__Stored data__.
________________________________________

-- ==== Sys2Proof/Decode.lean ====
section
/-!
DEFINITION. Reading a command from table bits. No row of the opcode table gives bits, so no word spells a command.
-/
namespace Sys2Proof

/-- The command that a word of the table's bits spells: none, since no row gives bits (log entry 9). -/
def decodeTableWord (_nbits _w : Nat) : Option Instr := none

end Sys2Proof
end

________________________________________

__WORK INSTRUCTION__. Where does the string "spells" appear in the records above? Show every line that holds it.

__PROBLEM SOLUTION__.
DEFINITION. Reading a command from table bits. No row of the opcode table gives bits, so no word spells a command.
/-- The command that a word of the table's bits spells: none, since no row gives bits (log entry 9). -/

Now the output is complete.